Justifying Healthcare AI Valuations

A stellar report from Flare Capital Partners suggests that there’s some surprisingly sound justifications for the sky-high valuations we’re seeing with healthcare AI companies.

Numbers talk. The report – based on an analysis of 4,500 digital health VC rounds and an exec survey – found that a record 58% of deals involved AI companies in H1 [Chart: AI Funding].

  • Over 10 healthcare AI startups joined the unicorn club in the last year, and the investor enthusiasm only kept surging after five exits over $1B: SmarterDx, Iodine Software, Machinify Health, Office Ally, and Tempus AI.
  • That’s resulted in AI-focused companies commanding valuations 50% higher than the healthcare industry average [Chart: Valuations]. 

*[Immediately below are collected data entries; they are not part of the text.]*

-- ==== Sys2Proof/Tests/Slice0.lean ====
section
/-! SUPPORT. The model's own tests: the checks of WellFormed refuse ill-formed terms, every command's word decodes, one
step of each command against the vectors of spec/95_test_vectors.md, and for every obligation with hypotheses a concrete
state that meets them. -/

namespace Sys2Proof.Tests

open Sys2Proof Sys2Proof.Machine

/-! ### WellFormed refuses ill-formed terms -/

/-- Each bound of 00_scope.md R5, just outside and at its ends. -/
theorem test_params_wf :
    [Params.mk 0 12 8, ⟨33, 12, 8⟩, ⟨16, 0, 8⟩, ⟨16, 16, 8⟩, ⟨16, 12, 0⟩, ⟨16, 12, 13⟩].map Params.wf =
      [false, false, false, false, false, false] ∧
    [Params.mk 1 1 1, ⟨32, 15, 12⟩, Params.bracketed].map Params.wf = [true, true, true] := by decide

/-- A word with a reserved bit, or with a reserved OP, is no command (30_encoding.md R101, R103). -/
theorem test_command_word_wf :
    reservedBitsZero 0x00000010#32 = false ∧ reservedBitsZero 0x80000001#32 = false ∧
    opAssigned 0x00000007#32 = false ∧ opAssigned 0x0000000F#32 = false ∧
    commandWordWf 0x00000007#32 = false ∧ commandWordWf 0x00000010#32 = false ∧
    commandWordWf 0x00000006#32 = true ∧ Instr.wf .tick = true := by decide

/-- Wrong size, misaligned, and above 0x98 (20_memory.md R72, R74). -/
theorem test_access_wf :
    accessWf 0x04#8 2 = false ∧ accessWf 0x06#8 4 = false ∧ accessWf 0x9C#8 4 = false ∧ accessWf 0x98#8 4 = true ∧
    (HostEvent.write 0xFC#8 4 0#32).wf = false ∧ (HostEvent.read 0x08#8 1).wf = false ∧ HostEvent.reset.wf = true := by
  decide

/-! ### Decoding: each word written out from 30_encoding.md R100 and R102 -/

theorem test_decode_nop : decode 0b00000000000000000000000000000000#32 = .ok .nop := by decide

theorem test_decode_validate : decode 0b00000000000000000000000000000001#32 = .ok .validate := by decide

theorem test_decode_build : decode 0b00000000000000000000000000000010#32 = .ok .build := by decide

theorem test_decode_init : decode 0b00000000000000000000000000000011#32 = .ok .init := by decide

theorem test_decode_tick : decode 0b00000000000000000000000000000100#32 = .ok .tick := by decide

theorem test_decode_resolve : decode 0b00000000000000000000000000000101#32 = .ok .resolve := by decide

theorem test_decode_clear : decode 0b00000000000000000000000000000110#32 = .ok .clear := by decide

/-- K2 to K5: refused words at both ends of each reserved range. -/
theorem test_decode_refuses :
    decode 0x00000007#32 = .error (.reservedOp 7#4) ∧ decode 0x0000000F#32 = .error (.reservedOp 15#4) ∧
    decode 0x00000010#32 = .error .reservedBits ∧ decode 0x80000001#32 = .error .reservedBits ∧
    decodeTableWord 32 4 = some .tick ∧ decodeTableWord 32 7 = none := by decide

/-! ### Small states, from the fixtures of 95_test_vectors.md section 0 -/

/-- CFG0 written in IDLE. -/
def cfg0 : State :=
  { State.reset with inFreq := 24000000#32, pllCtl := 0x04000065#32, pllAcd := 9#32, fracInit := 0x0104#32 }

/-- LUT5 as bytes: p at 2i, f at 2i + 1. -/
def lut5 : Memory :=
  [(0, 0x09#8), (1, 0x00#8), (2, 0x04#8), (3, 0x00#8), (4, 0x04#8), (5, 0x01#8), (6, 0x04#8), (7, 0x02#8),
    (8, 0x04#8), (9, 0x03#8)]

/-- CFG0 validated, with LUT5, its size and KI = 1.0 written. -/
def configured5 : State :=
  { cfg0 with cfgOk := true, fracOut := 0x0104#16, lutSize := 5#32, ki := 0x00010000#32, lut := lut5, lutAddr := 5#32 }

/-- LUT5 built. -/
def ready5 : State := { configured5 with ready := true, limitI := 0x0000000500000000#64 }

/-- RUN5. -/
def run5 : State := { ready5 with run := true, expInc := 1000#32 }

/-- LUT5 reloaded with the words 1/5, 2/5, 1/10 of vector B8. -/
def nonmono : State :=
  { configured5 with
    lutSize := 3#32
    lut := [(0, 0x04#8), (1, 0x00#8), (2, 0x04#8), (3, 0x01#8), (4, 0x09#8), (5, 0x00#8)] }
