-- ==== Sys2Proof/Machine/RegMap.lean ====
section
/-! DEFINITION. The register map: every register of the BAR0 space with its offset, its instances, its fields, their access
codes and reset values, as the field tables of the chapters 02 to 22 of spec/ give them. -/

namespace Sys2Proof.Machine

/-- A field of a register: the register's first offset, the stride of its two indices, and the field's place. -/
structure FieldRef where
  base : Nat
  st1 : Nat
  st2 : Nat
  lo : Nat
  width : Nat
  deriving DecidableEq, Repr

/-- The BAR0 offset of the register a field stands in, for instance `i` (and sub-instance `j`). -/
def FieldRef.addr (f : FieldRef) (i j : Nat) : Nat := f.base + i * f.st1 + j * f.st2

/-- The access codes of R9 and R10. -/
inductive Acc
  | rw | ro | wo | w1c | w1s | rc
  deriving DecidableEq, Repr

/-- One field of a row of the register map: place, access code, reset value. -/
structure FieldRow where
  lo : Nat
  width : Nat
  acc : Acc
  reset : Nat
  deriving DecidableEq, Repr

/-- One register (or array of registers) of the map. -/
structure RegRow where
  reg : FieldRef
  n1 : Nat
  n2 : Nat
  fields : List FieldRow
  deriving DecidableEq, Repr
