-- ==== Sys2Proof/Machine/Longcase.lean ====
section
/-! DEFINITION. Longcase: time, phase references, alarms, timers and captures (chapter 03 of spec/). -/

namespace Sys2Proof.Machine

/-! ## Access to the parts of Longcase -/

def State.trk (s : State) (n : Nat) : Tracker := Tab.get (fun _ => Tracker.init) s.lcs.trackers n
def State.setTrk (s : State) (n : Nat) (t : Tracker) : State :=
  { s with lcs := { s.lcs with trackers := Tab.put (fun _ => Tracker.init) s.lcs.trackers n t } }
def State.alarm (s : State) (n : Nat) : Alarm := Tab.get (fun _ => Alarm.init) s.lcs.alarms n
def State.setAlarm (s : State) (n : Nat) (a : Alarm) : State :=
  { s with lcs := { s.lcs with alarms := Tab.put (fun _ => Alarm.init) s.lcs.alarms n a } }
def State.timer (s : State) (n : Nat) : Timer := Tab.get (fun _ => Timer.init) s.lcs.timers n
def State.setTimer (s : State) (n : Nat) (t : Timer) : State :=
  { s with lcs := { s.lcs with timers := Tab.put (fun _ => Timer.init) s.lcs.timers n t } }
def State.capture (s : State) (n : Nat) : List CapEntry := Tab.get (fun _ => []) s.lcs.captures n
def State.setCapture (s : State) (n : Nat) (l : List CapEntry) : State :=
  { s with lcs := { s.lcs with captures := Tab.put (fun _ => []) s.lcs.captures n l } }

/-- Whether LCLK toggles: the PLL is locked, and the device has left Reset (R33, R58). -/
def State.lclk (s : State) : Bool := s.lcs.pll == .locked && s.mode != .reset

/-- `s` at tick `t` or later: time never runs back (log entry 4), and stands while LCLK does (R58). -/
def State.atTick (s : State) (t : Nat) : State :=
  { s with lcs := { s.lcs with time := if s.lclk then max s.lcs.time t else s.lcs.time } }

/-- Whether the sample clock runs: in CLKSRC 2 it is SMPCLK itself, else it comes from the PLL (R54). -/
def State.sampleClock (s : State) : Bool :=
  if s.f Fld.LCS_CTL_CLKSRC = 2 then !s.lcs.smpStalled else s.lclk

/-- Whether the SCLK of a group runs: Slumber stops every SCLK, and so does the want of a sample clock (R507, R497).
DESIGN CHOICE, log entry 21. -/
def State.sclk (s : State) (_g : Nat) : Bool :=
  s.sampleClock && !(s.mode == .slumber && (s.pwr.stage == .asleep || s.pwr.stage == .leaving)) && s.mode != .reset

/-- A write to a block whose clock is stopped: discarded, STOPWR set, HOST_BADOFS loaded (R458). -/
def State.stopWrite (s : State) (a : Nat) : State :=
  (((s.flag Fld.HOST_STAT_STOPWR).setF Fld.HOST_BADOFS_FUNC 0).setF Fld.HOST_BADOFS_BAR 0).setF Fld.HOST_BADOFS_OFS a

/-- A write to a register file at offset `a` whose clock runs where `runs` holds (R458, R497). -/
def State.writeIn (s : State) (runs : Bool) (a : Nat) (k : State → State) : State := if runs then k s else s.stopWrite a

/-- A write to the LCS register file: discarded while LCLK stands. -/
def State.lcsWrite (s : State) (a : Nat) (k : State → State) : State := s.writeIn s.lclk a k

/-- A write to the register file of a block clocked by the SCLK of group `g`. -/
def State.sclkWrite (s : State) (g a : Nat) (k : State → State) : State := s.writeIn (s.sclk g) a k

/-! ## The sample clock (R54 to R57) -/

/-- LCS_STAT.SMP_VALID. -/
def State.smpValid (s : State) : Bool :=
  if s.f Fld.LCS_CTL_CLKSRC = 2 then s.lcs.smpq.isSome else s.lclk

/-- LCS_SMPQ, in fine units per 2^16 samples. -/
def State.smpq (s : State) : Nat :=
  if s.f Fld.LCS_CTL_CLKSRC = 2 then s.lcs.smpq.getD 0 else 5242880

What’s fueling the fire? Companies that handle administrative tasks like revenue cycle management and contact center operations are leading the pack, at least for now.

  • Administrative AI companies are shining by having LLMs help turn messy data into measurable ROI, but clinical support based on structured sources (ex. OpenEvidence) continues picking up steam [Chart: Category Adoption]. 
  • One of the best charts unpacks the DNA of market leaders, and it turns out quick deployments and immediate ROI work well regardless of category [Chart: Leaders]. 

It’s not just FOMO. Flare’s exec survey found that half are already carving out over 10% of their IT budget for AI, and 83% plan to dial that percentage up going forward.

  • There’s a meaningful level of product-led “pull” driving AI adoption, especially compared to the “push” that drove past cycles like EHRs.
  • There’s also a high amount of confidence that AI startups will push into new areas (ex. scribing to RCM), and investors are giving them a lot of credit for unrealized growth based on what customers are saying about future budgets and expansion plans.

The Takeaway

Healthcare AI has moved from experimentation to execution, with wider adoption, bigger budgets, and value concentrating around market leaders. Flare doesn’t necessarily believe that justifies billion-dollar valuations for companies that are years away from profitability, but it at least sheds light on why the top players are blasting into orbit.